This is a spin-off of the thread in the Game Room about the LIV golf league, but I think there’s a bigger issue here, which goes beyond sports.
Not infrequently (such as with the golf league), there’s a controversy about someone doing business with a tyrannical government, oppressive regime, or the like (for simplicity, I’ll refer to all of these as just “tyrants”). And every time, it seems like the consensus is that it’s unethical or immoral to accept a tyrant’s money. And yet, there’s almost no attention at all to the other sort of business dealings with tyrants, where others pay money to the tyrant, which is a sort of business dealing that almost all of us engage in.

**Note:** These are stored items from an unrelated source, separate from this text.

-- ==== Sys2Proof/Decode.lean ====
section
/-! DEFINITION. Commands as words of the table. The table gives no row any bits: every row is a happening or a message
(R322) or an instruction word of R188 with its place (R183), and none of these is one word of the table. -/

namespace Sys2Proof

/-- The command that a word spells by the table's bits: none, since no row has bits. -/
def decodeTableWord (_nbits _w : Nat) : Option Instr := none

end Sys2Proof
end

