-- ==== Sys2Proof/Machine/Types.lean ====
section
/-! DEFINITION. The plain-data records State is made of, unit by unit. -/

namespace Sys2Proof.Machine

/-! ## Events (R63, R67) -/

/-- An event record (R63) before its SEQ and STITCH are given. -/
structure Evt where
  time : Nat
  source : Nat
  code : Nat
  stitch : Nat
  job : Nat
  sev : Nat
  tag : Nat
  arg : Nat
  deriving DecidableEq, Repr

/-- A record the log holds: the space it occupies and, once sequenced, its running number (SEQ is its low 32 bits). -/
structure EvtHeld where
  evt : Evt
  kept : Bool
  seq : Option Nat
  deriving DecidableEq, Repr

/-- The event log (R66, R67). -/
structure EvtLog where
  held : List EvtHeld
  next : Nat
  lost : Nat
  lostFault : Nat
  since : Nat
  sinceFault : Bool
  deriving DecidableEq, Repr

/-! ## Time (R45, R46, R59, R60, R429) -/

/-- The time-stamp counter and its discipline. -/
structure Tsc where
  now : Nat
  locked : Bool
  everLocked : Bool
  holdover : Bool
  stepped : Bool
  offset : Int
  slew : Int
  sync : Option (Nat × Nat × Option Nat)   -- SEQUENCE_ID, t2, t1 once known (with corrections applied)
  delayReq : Option (Nat × Nat)            -- SEQUENCE_ID and t3 of the Delay_Req sent
  pulse : Option Nat                       -- a PPS_IN pulse waiting for its frame
  lastPulse : Option Nat
  ignored : Nat
  todValid : Bool
  deriving DecidableEq, Repr

/-- A pending change of the grid (R46): the period asked for, and the new origin O. -/
structure GridChange where
  period : Nat
  origin : Nat
  deriving DecidableEq, Repr

/-- The stitch timer (R41 to R47). -/
structure Sth where
  number : Nat
  period : Nat
  origin : Nat
  start : Nat                    -- the boundary that began the stitch in progress
  boundary : Nat                 -- the next boundary due
  closed : Bool                  -- the administration reserve has begun
  gap : Bool                     -- between b and O (R46)
  firstOfGrid : Bool             -- the first stitch of a new grid runs no commands
  change : Option GridChange
  heldLo : Nat                   -- STH_ORIGIN_LO as written (R69)
  lateSent : Bool
  replayed : Bool                -- a replay took place in the stitch in progress
  overruns : Nat
  refused : Nat
  slips : Nat
  deriving DecidableEq, Repr

/-! ## Commands (R204, R328) -/

/-- A command descriptor (R204); `bad` when a reserved code or bit is set. -/
structure Desc where
  tag : Nat
  job : Nat
  stream : Nat
  verdict : Bool
  target : Nat
  cost : Nat
  clBase : Nat
  clCount : Nat
  program : Nat
  args : Nat
  wait0 : Option (Nat × Nat)
  wait1 : Option (Nat × Nat)
  signal : Option (Nat × Nat)
  bad : Bool
  deriving DecidableEq, Repr

/-- Final statuses of R328. -/
inductive Final where
  | completed | refused | overrun | aborted | programError | discarded
  deriving DecidableEq, Repr

/-- Where a command stands. -/
inductive Phase where
  | held
  | admitted
  | dispatched
  | ended (f : Final)
  deriving DecidableEq, Repr

/-- A product table entry (R181). -/
structure Prod where
  k : Nat
  split : Nat
  fmtA : Nat
  fmtB : Nat
  mode : Nat
  deriving DecidableEq, Repr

I think this is exactly backwards. When I buy gasoline, I’m putting money into the tyrants’ pockets, and it’s that money that they’re using to do all of the oppressive things they do. By paying the tyrants, I’m enabling tyranny, which is something I shouldn’t want to do.
On the other hand, if the tyrant is paying me, and it’s to do something that is not in itself immoral (like playing a sport, or performing music, or whatever), what harm am I causing? Indeed, you could argue that, to the extent that such work has moral value at all, it’s morally positive, since any money that the tyrants spend on entertainment is money they’re not spending on death squads or the like, and so by accepting payment from the tyrant, one is diminishing their capacity to do evil.
One sometimes sees the argument that, by doing business with tyrants, folks like these golfers are normalizing the notion of doing business with tyrants. But that begs the question, because it already assumes that doing business with tyrants is something evil. And as I said, some forms of business with tyrants are evil, but those forms of business are unlike what the golfer are doing, and are already thoroughly normalized.
So, is it wrong to accept money from tyrants? Is it more wrong than paying money to tyrants? And if so, why and how?